[PATCH net v4] net: ax25: Fix deadlock caused by skb_recv_datagram in ax25_recvmsg

From: Duoming Zhou
Date: Fri Jun 10 2022 - 08:33:51 EST


The skb_recv_datagram() in ax25_recvmsg() will hold lock_sock
and block until it receives a packet from the remote. If the client
doesn`t connect to server and calls read() directly, it will not
receive any packets forever.

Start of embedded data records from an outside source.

/-- A core (R10). [DESIGN CHOICE: log 5] -/
structure Core where
  /-- Cycle counter (R170). [DESIGN CHOICE: log 3] -/
  clock   : Nat := 0
  /-- First free cycle of each scheduler's datapath (R277). -/
  freeAt  : List Nat := [0, 0, 0, 0]
  /-- Schedulers that have taken their turn in this cycle. -/
  turns   : List Nat := []
  latches : List Latch := [{}, {}]
  engine  : List EngineOp := []
  /-- ACCDR drains whose rows are all given out and whose stores are not all performed. -/
  drains  : List EngineOp := []
  fifos   : List Fifo := [{}, {}, {}, {}, {}, {}, {}, {}]
  ranges  : List Range := []
  views   : List CachedView := []
  /-- Handle pool (R202): context and handle. -/
  pool    : List (Nat × Nat) := []
  /-- Lanes of a VDUP that waits at issue until each holds a handle; the handles they hold stand in `pool` too (R202). [DEDUCED: log 48] -/
  claimed : Nat := 0
  lines   : List Line := []
  stats   : List Line := []
  waits   : List Entry := []
  /-- Accesses the memory port retries until a wait-table entry frees (R186). -/
  retries : List Entry := []
  side    : List Entry := []
  accs    : List Access := []
  landings : List Landing := []
  batches : List Batch := []
  ldgl    : List LdglCopy := []
  multis  : List Multi := []
  /-- For each line that releases performed here cover, the last of them (R199). -/
  releases : List Release := []
  /-- Places written while an operation still owed them the result it writes at completion (R211). [DESIGN CHOICE: log 14] -/
  early   : List RegPlace := []
  /-- Idle cycles that the limiter has still to insert into scheduler issue, and into slice starts (R384). -/
  idle    : Nat := 0
  idleSlices : Nat := 0
  /-- Issue counts of the window that runs, and of the last one that ended. -/
  issued  : Nat := 0
  engineStarts : Nat := 0
  lastIssued : Nat := 0
  lastStarts : Nat := 0
  /-- Requests of the core's threads so far, and those of them that are sampled (R380). [DESIGN CHOICE: log 73] -/
  requested : Nat := 0
  /-- [DESIGN CHOICE: log 73] -/
  samples : List Sample := []
  /-- Pages and tokens with a fault record since their last REPLAY (R344): context, key, object, page base. -/
  recorded : List (Nat × ParkKey × Nat × Nat) := []
  deriving DecidableEq, Repr

/-! ### Tensors (R324 to R338) -/

/-- A PLACE in progress (R229). -/
structure PlaceOp where
  id     : Nat
  block  : BlockKey
  group  : Nat
  ctx    : Nat
  tD     : Nat
  tS     : Nat
  lanes  : List Tid
  flag   : Option Nat
  mod    : BitVec 8
  pc     : Word
  /-- The old and the new matrix, and the factoring of their quotient, as rows of bits (R327). -/
  mOld   : List Nat
  mNew   : List Nat
  w      : List Nat
  src    : List Nat
  v      : List Nat
  /-- Descriptors of the source and of the destination as they stood at issue. -/
  dS     : List Byte
  dD     : List Byte
  /-- Some pass needs the alternate spans (R324). -/
  alt    : Bool := false
  /-- Values of the elements, by index, that a stage which writes register after register has read (R330). [DEDUCED: log 32] -/
  held   : List Nat := []
  /-- A raw write has met the tensor's spans: its elements are free values (R230). [DESIGN CHOICE: log 15] -/
  dirty  : Bool := false
  /-- The cursor (R332). -/
  pass   : Nat := 0
  step   : Nat := 0
  park   : Option ParkKey := none
  /-- Where the members meet (R229, R334, R335): this member has told the others, and bytes that have arrived in a D pass. -/
  asked  : Bool := false
  arrived : Nat := 0
  /-- The moves of the step under way are made, and its stores to peers are on their way (R333). -/
  made   : Bool := false
  /-- Of a tensor on several devices: how many PLACEs of its device set this device has issued before (R335). [DESIGN CHOICE: log 33] -/
  turn   : Nat := 0
  /-- The bases in device memory that its descriptors name, with the object of each at issue. [DESIGN CHOICE: log 16] -/
  objs   : List (Nat × Nat) := []
  deriving DecidableEq, Repr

As a result, the deadlock will happen.

The fail log caused by deadlock is shown below:

[ 369.606973] INFO: task ax25_deadlock:157 blocked for more than 245 seconds.
[ 369.608919] "echo 0 > /proc/sys/kernel/hung_task_timeout_secs" disables this message.
[ 369.613058] Call Trace:
[ 369.613315] <TASK>
[ 369.614072] __schedule+0x2f9/0xb20
[ 369.615029] schedule+0x49/0xb0
[ 369.615734] __lock_sock+0x92/0x100
[ 369.616763] ? destroy_sched_domains_rcu+0x20/0x20
[ 369.617941] lock_sock_nested+0x6e/0x70
[ 369.618809] ax25_bind+0xaa/0x210
[ 369.619736] __sys_bind+0xca/0xf0
[ 369.620039] ? do_futex+0xae/0x1b0
[ 369.620387] ? __x64_sys_futex+0x7c/0x1c0
[ 369.620601] ? fpregs_assert_state_consistent+0x19/0x40
[ 369.620613] __x64_sys_bind+0x11/0x20
[ 369.621791] do_syscall_64+0x3b/0x90
[ 369.622423] entry_SYSCALL_64_after_hwframe+0x46/0xb0
[ 369.623319] RIP: 0033:0x7f43c8aa8af7
[ 369.624301] RSP: 002b:00007f43c8197ef8 EFLAGS: 00000246 ORIG_RAX: 0000000000000031
[ 369.625756] RAX: ffffffffffffffda RBX: 0000000000000000 RCX: 00007f43c8aa8af7
[ 369.626724] RDX: 0000000000000010 RSI: 000055768e2021d0 RDI: 0000000000000005
[ 369.628569] RBP: 00007f43c8197f00 R08: 0000000000000011 R09: 00007f43c8198700
[ 369.630208] R10: 0000000000000000 R11: 0000000000000246 R12: 00007fff845e6afe
[ 369.632240] R13: 00007fff845e6aff R14: 00007f43c8197fc0 R15: 00007f43c8198700

This patch replaces skb_recv_datagram() with an open-coded variant of it
releasing the socket lock before the __skb_wait_for_more_packets() call
and re-acquiring it after such call in order that other functions that
need socket lock could be executed.

what's more, the socket lock will be released only when recvmsg() will
block and that should produce nicer overall behavior.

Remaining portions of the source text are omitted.